* **TASK INSTRUCTIONS**:
Copy exactly, line for line, the part of the listing from the line containing "coreControlMigration (mode : HartMode) (core : Nat)" through its last line, and nothing else.

* **INFORMATION PROVIDED**:
----
/-- One constructor per row of spec/opcode_table.json: the operations, then the events. -/
inductive Instr
  -- The pure wait bundle (R45).
  | pureWaitBundle (w : BitVec 4) (g : BitVec 3) (n : Bool)
  -- S slot: integer operations (R100 to R109).
  | add (d a b : SReg) (w : Bool)
  | sub (d a b : SReg) (w : Bool)
  | and (d a b : SReg)
  | or (d a b : SReg)
  | xor (d a b : SReg)
  | sll (d a b : SReg) (w : Bool)
  | srl (d a b : SReg) (w : Bool)
  | sra (d a b : SReg) (w : Bool)
  | mul (d a b : SReg) (w : Bool)
  | mulh (d a b : SReg) (sg : MulSign)
  | div (d a b : SReg) (w u : Bool)
  | rem (d a b : SReg) (w u : Bool)
  | minmax (d a b : SReg) (max u : Bool)
  | cmp (q : PReg) (a b : SReg) (c : Cond)
  | sel (d a b : SReg) (q : PReg) (inv : Bool)
  | addi (d a : SReg) (imm : BitVec 14)
  | andi (d a : SReg) (imm : BitVec 14)
  | ori (d a : SReg) (imm : BitVec 14)
  | xori (d a : SReg) (imm : BitVec 14)
  | shi (d a : SReg) (kind : ShiftKind) (w : Bool) (amt : BitVec 6)
  | lui (d : SReg) (imm : BitVec 20)
  | cmpi (q : PReg) (a : SReg) (imm : BitVec 14)
  | bfx (d a : SReg) (sx : Bool) (wm1 pos : BitVec 6)
  | bfi (d a : SReg) (wm1 pos : BitVec 6)
  | bitc (d a : SReg) (kind : BitKind)
  | adda (d a b : SReg) (s : BitVec 3)
  -- S slot: control (R110 to R128).
  | br (imm : BitVec 20)
  | jal (d : SReg) (imm : BitVec 20)
  | jalr (d a : SReg) (imm : BitVec 14)
  | loop (d a : SReg) (stride : BitVec 7) (lo fo : Bool) (len : BitVec 5)
  | loopx (d a b : SReg) (lo fo : Bool) (len : BitVec 5)
  -- S slot: special registers (R112).
  | mfs (d : SReg) (spr : BitVec 6)
  | mts (spr : BitVec 6) (a : SReg)
  | timerWrite (a : SReg)
  | xvalWrite (a : SReg)
  -- S slot: scalar floating point (R114 to R118).
  | fop (op : FopKind) (t : FpTy) (d a b : SReg)
  | ffma (form : FmaForm) (t : FpTy) (d a b : SReg)
  | fcmp (c : FCond) (t : FpTy) (q : PReg) (a b : SReg)
  | fcvt (src dst : CvtTy) (m : CvtMode) (d a : SReg)
  -- S slot: system (R261).
  | trap (imm : BitVec 20)
  | brk (imm : BitVec 20)
  | rett
  | rettW (a : SReg)
  | halt
  | phase
  | start (a b : SReg)
  | stop (a : SReg)
  | swap (d a b : SReg) (ph : Bool)
  | resume (a : SReg)
  | migrArm (d a : SReg)
  | migrFreeze
  | migrCommit (d a : SReg)
  | migrAbort
  -- L slot (R140 to R151).
  | ld8 (d a : SReg) (imm : BitVec 14)
  | ld8z (d a : SReg) (imm : BitVec 14)
  | ld16 (d a : SReg) (imm : BitVec 14)
  | ld16z (d a : SReg) (imm : BitVec 14)
  | ld32 (d a : SReg) (imm : BitVec 14)
  | ld32z (d a : SReg) (imm : BitVec 14)
  | ld64 (d a : SReg) (imm : BitVec 14)
  | st8 (d a : SReg) (imm : BitVec 14)
  | st16 (d a : SReg) (imm : BitVec 14)
  | st32 (d a : SReg) (imm : BitVec 14)
  | st64 (d a : SReg) (imm : BitVec 14)
  | ldv (d : VReg) (a : SReg) (imm : BitVec 14)
  | stv (d : VReg) (a : SReg) (imm : BitVec 14)
  | ldbit (d a b : SReg) (sx : Bool) (wm1 : BitVec 6)
  | stbit (d a b : SReg) (wm1 : BitVec 6)
  | ldf (d a : SReg) (imm : BitVec 14)
  | ldff (d a : SReg) (imm : BitVec 14)
  | ste (d a : SReg) (imm : BitVec 14)
  | stf (d a : SReg) (imm : BitVec 14)
  | aswp (d a b : SReg) (w : Bool)
  | acas (d a b : SReg) (w : Bool)
  | aadd (d a b : SReg) (w : Bool)
  | alog (op : LogOp) (d a b : SReg) (w : Bool)
  | aminmax (d a b : SReg) (max u w : Bool)
  | afadd (d a b : SReg) (bf16 : Bool)
  | fence (s : Scope)
  | waitm
  | ldgv (d : VReg) (a : SReg) (b : VReg) (sz : GatherSize) (sh : BitVec 3)
  | stsv (d : VReg) (a : SReg) (b : VReg) (sz : GatherSize) (sh : BitVec 3)
  | febit (a b : SReg) (full : Bool)
  | sigw (d a b : SReg) (c : Cond)
  -- V slot (R154 to R194).
  | vadd (t : FpTy) (d a b : VReg) (m : Rmo)
  | vsub (t : FpTy) (d a b : VReg) (m : Rmo)
  | vmul (t : FpTy) (d a b : VReg) (m : Rmo)
  | vfma (t : FpTy) (d a b c : VReg)
  | vfms (t : FpTy) (d a b c : VReg)
  | vmin (t : FpTy) (d a b : VReg)
  | vmax (t : FpTy) (d a b : VReg)
  | vabsn (op : AbsOp) (t : FpTy) (d a : VReg)
  | viadd (t : IntTy) (s : SatMode) (d a b : VReg)
  | visub (t : IntTy) (s : SatMode) (d a b : VReg)
  | vimul (t : IntTy) (h : HiMode) (d a b : VReg)
  | vimad (t : IntTy) (d a b c : VReg)
  | vand (d a b : VReg) (inv : Bool)
  | vor (d a b : VReg) (inv : Bool)
  | vxor (d a b : VReg) (inv : Bool)
  | vshl (t : IntTy) (d a : VReg) (n : ShiftAmt)
  | vshr (t : IntTy) (d a : VReg) (n : ShiftAmt)
  | vsar (t : IntTy) (d a : VReg) (n : ShiftAmt)
  | vcmp (c : FCond) (t : FpTy) (d a b : VReg)
  | vicmp (c : Cond) (t : IntTy) (d a b : VReg)
  | vsel (d a b c : VReg)
  | vpermb (d a b : VReg) (upper hi : Bool)
  | vshuf (d a b c : VReg)
  | vslide (t : IntTy) (d a b : VReg) (n : BitVec 6)
  | vbcast (t : IntTy) (d : VReg) (src : BcastSrc)
  | vext (t : IntTy) (d : SReg) (a : VReg) (i : LaneSel)
  | vins (t : IntTy) (d : VReg) (a : SReg) (i : LaneSel)
  | vred (op : RedOp) (t : RedTy) (d : RedDest) (a : VReg)
  | vsfu (fn : SfuFn) (t : FpTy) (d a : VReg)
  | vcvt (t : FpTy) (other : Fmt) (into : Bool) (pos : BitVec 2) (sat : Bool) (m : Rmo) (d a : VReg)
  | vcvti (t : FpTy) (toFp u : Bool) (m : Rmo) (d a : VReg)
  | vqmx (f : Fmt) (sf : ScaleFmt) (r : QRnd) (d a : VReg) (c : SReg)
  | vdqmx (t : FpTy) (f : Fmt) (sf : ScaleFmt) (pos : BitVec 2) (d a : VReg) (c : SReg)
  | vcmpr (k : CmprKind) (pos : Bool) (d a : VReg) (c : SReg)
  | vpack (w4 : Bool) (d a : VReg)
  | vunpk (w4 : Bool) (d a : VReg)
  | vrng (unif : Bool) (d : VReg)
  | vdot (f : DotTy) (d a b c : VReg)
  | vbitc (k : BitKind) (t : IntTy) (d a : VReg)
  | vsatn (t : NarrowTy) (m : NarrowMode) (d a b : VReg)
  | vmaskq (t : IntTy) (d : MaskDest) (a : VReg)
  | viota (t : IntTy) (d : VReg) (a b : SReg)
  | vscl (t : FpTy) (sf : ScaleFmt) (pair : Bool) (m : Rmo) (d a : VReg) (c : SReg)
  -- M slot (R202).
  | mma (m : Acc) (t : Tiles) (st : Start)
  | mmas (m : Acc) (t : Tiles) (st : Start)
  | mmaz (m : Acc) (t : Tiles) (st : Start)
  | mclr (m : Acc) (st : Start)
  | mrd (m : Acc) (a b : SReg) (q : BitVec 2) (clr : Bool) (out : MemFmt) (st : Start)
  | mwr (m : Acc) (a b : SReg) (q : BitVec 2) (addTo : Bool) (inp : MemFmt) (st : Start)
  | mrdv (m : Acc) (a : SReg) (v : BitVec 5) (st : Start)
  | mscl (m : Acc) (a : SReg) (row : Bool) (st : Start)
  | mtrn (m : Acc) (st : Start)
  | mseq (m : Acc) (t : Tiles) (z : Bool) (n : BitVec 4) (st : Start)
  | msync
  -- N slot (R214, R250, R262).
  | cpyi (a b c : SReg) (p : Bool) (e : Eng)
  | cpyo (a b c : SReg) (p : Bool) (e : Eng)
  | cpyl (a b c : SReg) (e : Eng)
  | foot (a b : SReg) (wr : Bool)
  | twait (a : SReg)
  | tany (a b : SReg)
  | tffr (a b : SReg)
  | tclr (a : SReg)
  | tsnd (a : SReg) (ch : BitVec 8) (st : Start)
  | trcv (a : SReg) (ch : BitVec 8) (tag : Option (BitVec 6)) (st : Start)
  | esnd (a b c : SReg) (mb : BitVec 7) (wake : Bool) (tag : BitVec 6) (st : Start)
  | ercv (a b : SReg) (mb : BitVec 7)
  | bari (a : SReg) (bar : BitVec 5)
  | barw (a : SReg) (bar : BitVec 5)
  | bara (b : SReg) (bar : BitVec 5) (wait : Bool)
  | spawn (a b c : SReg)
  | quit
  | fork (a : SReg)
  | join (a : SReg)
  | popd (q : PReg)
  | steal (a : SReg) (q : PReg)
  | rpsh (a c : SReg) (ring : BitVec 5)
  | rpop (a b c : SReg) (ring : BitVec 5)
  | sdldCell (a b c : SReg) (e : Eng)
  | sdldCoup (a b : SReg) (e : Eng)
  | sdldBridge (a b : SReg) (e : Eng)
  | sdldClear (e : Eng)
  | sdclpClamp (a b c : SReg) (e : Eng)
  | sdclpRelease (a b c : SReg) (e : Eng)
  | sdclpSet (a b c : SReg) (e : Eng)
  | sdswp (a b : SReg) (ent br : Bool) (e : Eng)
  | sdrd (a b c : SReg) (clp : Bool) (e : Eng)
  | sdcnt (a b c : SReg) (clr : Bool) (e : Eng)
  | sdseed (a : SReg) (e : Eng)
  | sdseedStore (a : SReg) (e : Eng)
  | sdtbl (a : SReg) (e : Eng)
  | sdbeta (a b : SReg) (e : Eng)
  | sigs (a b : SReg) (op : SigOp) (e : Eng)
  | swait (a b c : SReg) (cond : Cond)
  | codel (a b : SReg) (e : Eng)
  | codei (a b : SReg)
  | bankr (a : SReg)
  | bankw (a : SReg)
  | lsnd (a c : SReg) (e : Eng)
  | lrcv (a c : SReg) (e : Eng)
  | lred (a c : SReg) (e : Eng)
  | hnfy (a b : SReg) (e : Eng)
  | movc (a b c : SReg) (e : Eng)
  | tide (a : SReg) (e : Eng)
  | tideRetide (a : SReg)
  | rdyqPush (a c : SReg) (p : BitVec 2)
  | rdyqPushh (a c : SReg) (p : BitVec 2)
  | rdyqPop (b c : SReg)
  | rdyqCount (b : SReg)
  | rdyqSpill (a c : SReg)
  | rdyqRefill (b : SReg)
  | rdyqFlush (c : SReg) (p : BitVec 2)
  | rdyqRpst (b : SReg)
  -- Emonef only (R420).
  | send (a : SReg) (ch : BitVec 8)
  | recv (a : SReg) (ch : BitVec 8)
  -- Events of a core's accesses and waits (R134 to R147, R234).
  | relaxedAccessPerform (core ctx id : Nat)
  | remoteAccessPerform (pkt : Nat)
  | remoteResponseArrival (pkt : Nat)
  | retryResend (pkt : Nat)
  | watchSlotRetest (core slot : Nat)
  | localRetry (core ctx : Nat)
  | felimExpiry (core ctx : Nat)
  | rpopLimitExpiry (core ctx : Nat)
  -- Matrix unit (R195 to R212).
  | matrixQueueEnter (core ctx : Nat)
  | matrixCommandStart (core cmd : Nat)
  | matrixStartRefused (core cmd : Nat)
  | mseqStepStart (core cmd : Nat)
  | matrixCommandComplete (core cmd : Nat)
  -- Engines and copies (R216, R323, R343 to R348).
  | engineQueueEnter (core ctx : Nat)
  | engineCommandStart (core cmd : Nat)
  | engineStartRefused (core cmd : Nat)
  | copyServiceRequest (copy : Nat)
  | copyTranslate (quay : Nat)
  | translationWalk (id : Nat)
  | pieceServe (quay : Nat)
  | stagingWriteback (quay : Nat)
  | channelPairRound (quay : Nat)
  | copyWordWrite (copy : Nat)
  | copyComplete (copy : Nat)
  | copyFault (copy : Nat)
  -- Networks (R228 to R237, R362, R371).
  | tidalFlitHop (core : Nat)
  | tidalFlitDelivery (core : Nat)
  | strayFlitDiscard (core input : Nat)
  | esndMessageArrival (pkt : Nat)
  | ercvDelivery (core ctx : Nat)
  | barrierRequest (pkt : Nat)
  | ringRemoteOp (pkt : Nat)
  | signalWordPerform (core cmd : Nat)
  | linkFlitSend (port : Nat)
  | linkFlitArrival (port ch : Nat) (data : List (BitVec 8))
  | linkCreditReturn (port ch : Nat)
  | bankHandover (core : Nat)
  | stealRequest (pkt : Nat)
  | stealResponse (pkt : Nat)
  | spawnRequest (pkt : Nat)
  | remoteJoin (pkt : Nat)
  -- Contexts and traps (R23, R266 to R288, R327, R328).
  | swapComplete (core ctx : Nat)
  | resumeComplete (core entry : Nat)
  | movcComplete (core cmd : Nat)
  | haltDrainComplete (core ctx : Nat)
  | workerTrapTaken (core ctx : Nat)
  | c0TrapEntry (core : Nat)
  | c0TrapToLighthouse (core : Nat)
  | c0TimerExpiry (core : Nat)
  | uncorrectableLsError (core ctx addr : Nat)
  | retideInstant (core : Nat)
  | codelLineWrite (copy : Nat)
  -- Spindrift (R245, R249, R252).
  | sdldRecordApply (cove : Nat)
  | spindriftSweep (cove : Nat)
  | spindriftCommandComplete (cove cmd : Nat)
  | migrationStateCopy (core : Nat)
  -- Launches (R307 to R319, R386, R393).
  | launchPacket (q : Nat)
  | launchResourceGrant (launch : Nat)
  | hnfyNoticeAccept (pkt : Nat)
  | launchLatchWrite (launch : Nat)
  | launchDeadlineExpiry (launch : Nat)
  | launchInstant (launch : Nat)
  | slackWaterSample
  -- Queue packets and the Ebb wheel (R392, R404).
  | barrierAnd (q : Nat)
  | barrierAndRecheck
  | signalPacket (q : Nat)
  | armPacket (q : Nat)
  | disarmPacket (q : Nat)
  | resetqPacket (q : Nat)
  | ebbWheelTick
  -- Peers (R374, R396).
  | queueNotify (port off : Nat) (data : List (BitVec 8))
  | peerWrite (port : Nat) (addr : BitVec 64) (data : List (BitVec 8))
  | peerRead (port : Nat) (addr : BitVec 64) (bytes : Nat)
  -- The hub control space (R383 to R402).
  | queueCreate (q : Nat)
  | queueReset (q : Nat)
  | resetAcknowledge (q core : Nat)
  | queueDestroy (q : Nat)
  | wridxWrite (q : Nat) (v : BitVec 32)
  | queueKeyWrite (q i : Nat) (v : BitVec 64)
  | coreControlRestartEpc (mode : HartMode) (core : Nat)
  | coreControlRestartData (mode : HartMode) (core : Nat)
  | coreControlSetDeleg (mode : HartMode) (core : Nat)
  | coreControlMigration (mode : HartMode) (core : Nat)
  | shootdownGo
  | shootdownComplete
  | hubRegisterWrite (mode : HartMode) (off : Nat) (v : BitVec 64)
  | dieParkRequest (park : BitVec 4)
  | diePark (die : Nat)
  | dieUnpark (die : Nat)
  | clockStepRequest (next : BitVec 2)
  -- Watches, bring-up, links, temperature (R370, R373, R381, R405, R432 to R434).
  | heartbeat (hart : Nat) (v : BitVec 64)
  | watchFailure (watch : Nat)
  | packageReset
  | watchBoot (watch : Nat) (slot0 slot1 : List (BitVec 8))
  | linkTraining (k : Nat) (lats : List (BitVec 12)) (align : Option Nat)
  | linkFailure (k : Nat)
  | thermalSample (temps : List (Nat × BitVec 8))
  | degradedCoreDetect (core : Nat)
  -- Identity, debug, lifecycle (R382, R426, R427).
  | attestationReport (nonce : List (BitVec 8))
  | debugToken (token : List (BitVec 8))
  | ownerKeyFuse (hash : List (BitVec 8))
  | tenantLock
  | tenantUnlock
  -- Errors, logs, replay, harts and the management port (R337 to R339, R360, R378, R379, R399, R428).
  | cliffstackScrub (pa : Nat)
  | logDrain (core : Nat)
  | hubSnapshot (core : Nat)
  | replayReceive (core : Nat)
  | mtimecmpMatch (hart : Nat)
  | lighthouseLoadStore (hart : Nat) (mode : HartMode) (pa : Nat) (op : HartOp)
  | portAccess (core : Nat) (op : PortOp)
  | queueError (q : Nat) (err : BitVec 8)
  deriving DecidableEq, Repr

end Sys2Proof
end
----
* **ANSWER FOR THE TASK**:
  | coreControlMigration (mode : HartMode) (core : Nat)
  | shootdownGo
  | shootdownComplete
  | hubRegisterWrite (mode : HartMode) (off : Nat) (v : BitVec 64)
  | dieParkRequest (park : BitVec 4)
  | diePark (die : Nat)
  | dieUnpark (die : Nat)
  | clockStepRequest (next : BitVec 2)
  -- Watches, bring-up, links, temperature (R370, R373, R381, R405, R432 to R434).
  | heartbeat (hart : Nat) (v : BitVec 64)
  | watchFailure (watch : Nat)
  | packageReset
  | watchBoot (watch : Nat) (slot0 slot1 : List (BitVec 8))
  | linkTraining (k : Nat) (lats : List (BitVec 12)) (align : Option Nat)
  | linkFailure (k : Nat)
  | thermalSample (temps : List (Nat × BitVec 8))
  | degradedCoreDetect (core : Nat)
  -- Identity, debug, lifecycle (R382, R426, R427).
  | attestationReport (nonce : List (BitVec 8))
  | debugToken (token : List (BitVec 8))
  | ownerKeyFuse (hash : List (BitVec 8))
  | tenantLock
  | tenantUnlock
  -- Errors, logs, replay, harts and the management port (R337 to R339, R360, R378, R379, R399, R428).
  | cliffstackScrub (pa : Nat)
  | logDrain (core : Nat)
  | hubSnapshot (core : Nat)
  | replayReceive (core : Nat)
  | mtimecmpMatch (hart : Nat)
  | lighthouseLoadStore (hart : Nat) (mode : HartMode) (pa : Nat) (op : HartOp)
  | portAccess (core : Nat) (op : PortOp)
  | queueError (q : Nat) (err : BitVec 8)
  deriving DecidableEq, Repr

end Sys2Proof
end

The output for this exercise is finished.